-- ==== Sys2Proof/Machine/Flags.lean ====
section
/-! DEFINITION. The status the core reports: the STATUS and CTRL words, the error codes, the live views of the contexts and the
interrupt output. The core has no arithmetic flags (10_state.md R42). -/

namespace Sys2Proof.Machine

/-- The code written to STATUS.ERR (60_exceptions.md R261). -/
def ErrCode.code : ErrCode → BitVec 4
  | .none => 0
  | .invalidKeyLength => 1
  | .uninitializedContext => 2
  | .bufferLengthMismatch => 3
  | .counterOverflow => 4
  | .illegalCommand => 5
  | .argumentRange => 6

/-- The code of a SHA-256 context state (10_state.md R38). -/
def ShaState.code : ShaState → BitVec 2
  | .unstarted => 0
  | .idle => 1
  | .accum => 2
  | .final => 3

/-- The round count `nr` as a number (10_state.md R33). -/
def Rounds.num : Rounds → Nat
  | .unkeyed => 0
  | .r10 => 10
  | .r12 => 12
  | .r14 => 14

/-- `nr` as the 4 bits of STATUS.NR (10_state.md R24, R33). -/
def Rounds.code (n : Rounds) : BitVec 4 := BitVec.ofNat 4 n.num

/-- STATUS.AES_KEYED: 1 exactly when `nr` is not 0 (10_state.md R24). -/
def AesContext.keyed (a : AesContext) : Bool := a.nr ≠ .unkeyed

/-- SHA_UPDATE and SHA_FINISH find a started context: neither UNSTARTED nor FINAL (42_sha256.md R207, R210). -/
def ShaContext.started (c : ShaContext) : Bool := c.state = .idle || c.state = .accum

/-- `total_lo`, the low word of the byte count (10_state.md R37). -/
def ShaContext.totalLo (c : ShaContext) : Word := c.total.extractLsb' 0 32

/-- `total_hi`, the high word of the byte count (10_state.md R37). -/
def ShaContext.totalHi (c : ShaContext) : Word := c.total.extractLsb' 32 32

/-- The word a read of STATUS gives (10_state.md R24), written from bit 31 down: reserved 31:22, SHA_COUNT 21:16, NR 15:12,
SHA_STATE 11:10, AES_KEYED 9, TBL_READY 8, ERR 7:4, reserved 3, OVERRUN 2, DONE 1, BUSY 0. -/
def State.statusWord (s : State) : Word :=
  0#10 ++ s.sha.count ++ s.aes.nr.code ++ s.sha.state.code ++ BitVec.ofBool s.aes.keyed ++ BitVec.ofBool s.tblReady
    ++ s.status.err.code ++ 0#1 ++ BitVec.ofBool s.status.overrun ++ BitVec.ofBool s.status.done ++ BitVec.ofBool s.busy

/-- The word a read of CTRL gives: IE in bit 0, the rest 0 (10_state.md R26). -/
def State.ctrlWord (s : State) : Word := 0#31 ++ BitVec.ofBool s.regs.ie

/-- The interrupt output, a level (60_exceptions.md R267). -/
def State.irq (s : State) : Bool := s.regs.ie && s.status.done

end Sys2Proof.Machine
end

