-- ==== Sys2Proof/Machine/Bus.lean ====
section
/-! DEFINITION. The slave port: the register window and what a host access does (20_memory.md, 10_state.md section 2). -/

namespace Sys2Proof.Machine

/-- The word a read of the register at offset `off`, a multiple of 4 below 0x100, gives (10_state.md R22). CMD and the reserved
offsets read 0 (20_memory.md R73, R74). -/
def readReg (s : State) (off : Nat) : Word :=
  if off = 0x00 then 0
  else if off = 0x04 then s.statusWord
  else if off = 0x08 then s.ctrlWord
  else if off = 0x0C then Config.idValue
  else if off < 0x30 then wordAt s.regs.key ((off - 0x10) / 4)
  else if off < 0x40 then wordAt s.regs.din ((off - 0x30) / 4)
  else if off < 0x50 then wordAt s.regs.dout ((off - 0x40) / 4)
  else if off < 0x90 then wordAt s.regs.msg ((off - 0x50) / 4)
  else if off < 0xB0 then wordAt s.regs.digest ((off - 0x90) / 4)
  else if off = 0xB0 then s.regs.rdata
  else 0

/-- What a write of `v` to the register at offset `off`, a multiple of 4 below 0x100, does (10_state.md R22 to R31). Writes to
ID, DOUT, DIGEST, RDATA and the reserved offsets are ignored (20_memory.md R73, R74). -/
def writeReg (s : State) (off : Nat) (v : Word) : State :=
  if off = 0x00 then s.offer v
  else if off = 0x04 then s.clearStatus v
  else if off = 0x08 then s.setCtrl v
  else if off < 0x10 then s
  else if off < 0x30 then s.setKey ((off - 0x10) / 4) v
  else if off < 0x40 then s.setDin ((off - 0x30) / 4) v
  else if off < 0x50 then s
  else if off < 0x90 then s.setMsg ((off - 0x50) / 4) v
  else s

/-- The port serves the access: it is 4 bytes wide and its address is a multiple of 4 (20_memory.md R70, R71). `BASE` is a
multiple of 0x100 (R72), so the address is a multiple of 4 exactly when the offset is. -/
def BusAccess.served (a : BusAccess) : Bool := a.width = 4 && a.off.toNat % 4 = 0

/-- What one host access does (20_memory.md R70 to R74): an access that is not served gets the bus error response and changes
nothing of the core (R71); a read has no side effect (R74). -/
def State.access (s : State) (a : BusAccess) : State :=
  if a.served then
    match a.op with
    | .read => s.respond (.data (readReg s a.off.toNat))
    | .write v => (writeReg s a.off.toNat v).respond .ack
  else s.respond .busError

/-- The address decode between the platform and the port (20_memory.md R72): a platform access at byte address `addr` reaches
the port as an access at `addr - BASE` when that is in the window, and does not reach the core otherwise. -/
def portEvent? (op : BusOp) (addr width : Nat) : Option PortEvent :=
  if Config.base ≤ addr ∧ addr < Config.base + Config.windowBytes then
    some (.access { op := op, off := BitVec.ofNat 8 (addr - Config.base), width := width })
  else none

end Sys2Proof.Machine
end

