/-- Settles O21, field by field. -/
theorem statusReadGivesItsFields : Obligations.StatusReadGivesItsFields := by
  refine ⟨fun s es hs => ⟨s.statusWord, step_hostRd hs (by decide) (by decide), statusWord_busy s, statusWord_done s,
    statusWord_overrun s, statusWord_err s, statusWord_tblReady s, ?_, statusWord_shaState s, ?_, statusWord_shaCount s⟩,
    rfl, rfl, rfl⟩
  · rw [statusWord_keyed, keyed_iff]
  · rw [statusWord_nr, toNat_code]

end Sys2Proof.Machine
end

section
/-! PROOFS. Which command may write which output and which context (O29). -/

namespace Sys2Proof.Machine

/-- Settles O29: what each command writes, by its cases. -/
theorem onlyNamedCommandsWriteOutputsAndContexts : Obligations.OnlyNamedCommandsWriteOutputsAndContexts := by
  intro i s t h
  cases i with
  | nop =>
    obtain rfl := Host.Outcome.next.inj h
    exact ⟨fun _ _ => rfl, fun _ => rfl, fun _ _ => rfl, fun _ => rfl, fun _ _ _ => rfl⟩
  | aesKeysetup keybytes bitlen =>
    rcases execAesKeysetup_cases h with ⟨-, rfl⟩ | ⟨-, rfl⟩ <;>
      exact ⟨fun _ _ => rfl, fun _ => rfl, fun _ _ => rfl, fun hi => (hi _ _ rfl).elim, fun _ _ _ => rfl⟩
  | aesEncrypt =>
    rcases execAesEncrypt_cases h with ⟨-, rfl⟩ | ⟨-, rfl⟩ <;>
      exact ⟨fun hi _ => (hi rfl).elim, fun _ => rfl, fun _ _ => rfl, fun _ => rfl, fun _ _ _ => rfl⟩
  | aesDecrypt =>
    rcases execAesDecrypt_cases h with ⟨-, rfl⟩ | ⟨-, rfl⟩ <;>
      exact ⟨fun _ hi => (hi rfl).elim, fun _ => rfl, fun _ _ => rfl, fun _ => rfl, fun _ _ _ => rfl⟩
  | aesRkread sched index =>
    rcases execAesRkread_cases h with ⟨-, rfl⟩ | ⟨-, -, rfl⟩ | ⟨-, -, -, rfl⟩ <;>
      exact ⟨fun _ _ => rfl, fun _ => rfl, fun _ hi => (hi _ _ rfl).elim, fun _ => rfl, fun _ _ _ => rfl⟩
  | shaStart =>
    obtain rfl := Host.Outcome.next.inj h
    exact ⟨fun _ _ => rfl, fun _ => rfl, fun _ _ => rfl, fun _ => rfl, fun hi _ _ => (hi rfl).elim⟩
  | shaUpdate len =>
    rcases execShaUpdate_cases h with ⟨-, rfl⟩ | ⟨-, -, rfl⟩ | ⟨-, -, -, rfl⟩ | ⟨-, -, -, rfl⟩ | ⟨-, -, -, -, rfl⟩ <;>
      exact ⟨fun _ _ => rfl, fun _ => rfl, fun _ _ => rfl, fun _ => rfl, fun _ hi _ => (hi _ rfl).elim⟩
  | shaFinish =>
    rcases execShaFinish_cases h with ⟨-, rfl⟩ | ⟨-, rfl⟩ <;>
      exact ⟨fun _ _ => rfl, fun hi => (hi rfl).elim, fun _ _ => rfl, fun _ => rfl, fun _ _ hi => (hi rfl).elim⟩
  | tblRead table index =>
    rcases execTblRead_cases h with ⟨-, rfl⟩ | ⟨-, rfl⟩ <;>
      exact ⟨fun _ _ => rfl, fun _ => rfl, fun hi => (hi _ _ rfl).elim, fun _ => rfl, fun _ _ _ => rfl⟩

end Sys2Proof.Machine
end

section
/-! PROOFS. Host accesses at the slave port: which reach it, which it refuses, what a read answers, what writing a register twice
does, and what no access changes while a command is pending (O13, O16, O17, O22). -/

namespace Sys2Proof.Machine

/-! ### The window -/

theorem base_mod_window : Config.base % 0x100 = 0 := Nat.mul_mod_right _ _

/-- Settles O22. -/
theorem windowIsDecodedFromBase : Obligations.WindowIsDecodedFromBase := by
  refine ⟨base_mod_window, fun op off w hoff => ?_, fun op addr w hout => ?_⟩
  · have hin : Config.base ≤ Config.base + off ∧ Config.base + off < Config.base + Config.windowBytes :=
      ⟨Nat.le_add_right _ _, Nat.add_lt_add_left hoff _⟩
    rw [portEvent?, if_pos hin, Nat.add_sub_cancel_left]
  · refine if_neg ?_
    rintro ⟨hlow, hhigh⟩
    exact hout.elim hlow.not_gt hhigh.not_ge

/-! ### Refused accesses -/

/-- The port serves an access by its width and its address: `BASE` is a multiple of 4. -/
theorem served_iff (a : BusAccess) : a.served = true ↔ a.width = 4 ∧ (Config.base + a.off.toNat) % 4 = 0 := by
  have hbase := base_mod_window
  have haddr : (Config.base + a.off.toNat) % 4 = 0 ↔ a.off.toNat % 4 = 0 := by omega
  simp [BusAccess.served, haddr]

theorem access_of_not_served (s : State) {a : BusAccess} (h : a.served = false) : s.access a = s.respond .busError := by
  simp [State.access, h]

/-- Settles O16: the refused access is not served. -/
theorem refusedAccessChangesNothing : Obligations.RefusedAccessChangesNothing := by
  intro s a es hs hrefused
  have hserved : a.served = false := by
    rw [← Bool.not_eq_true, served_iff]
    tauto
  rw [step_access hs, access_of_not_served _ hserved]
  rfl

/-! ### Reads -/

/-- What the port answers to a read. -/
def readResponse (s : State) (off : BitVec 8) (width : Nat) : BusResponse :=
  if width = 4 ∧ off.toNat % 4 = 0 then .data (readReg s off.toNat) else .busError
——————
## [Problem description]
Extract, from the listing above, every line where the string "unkeyed" occurs.

## [Task response]
  | .unkeyed => 0
def AesContext.keyed (a : AesContext) : Bool := a.nr ≠ .unkeyed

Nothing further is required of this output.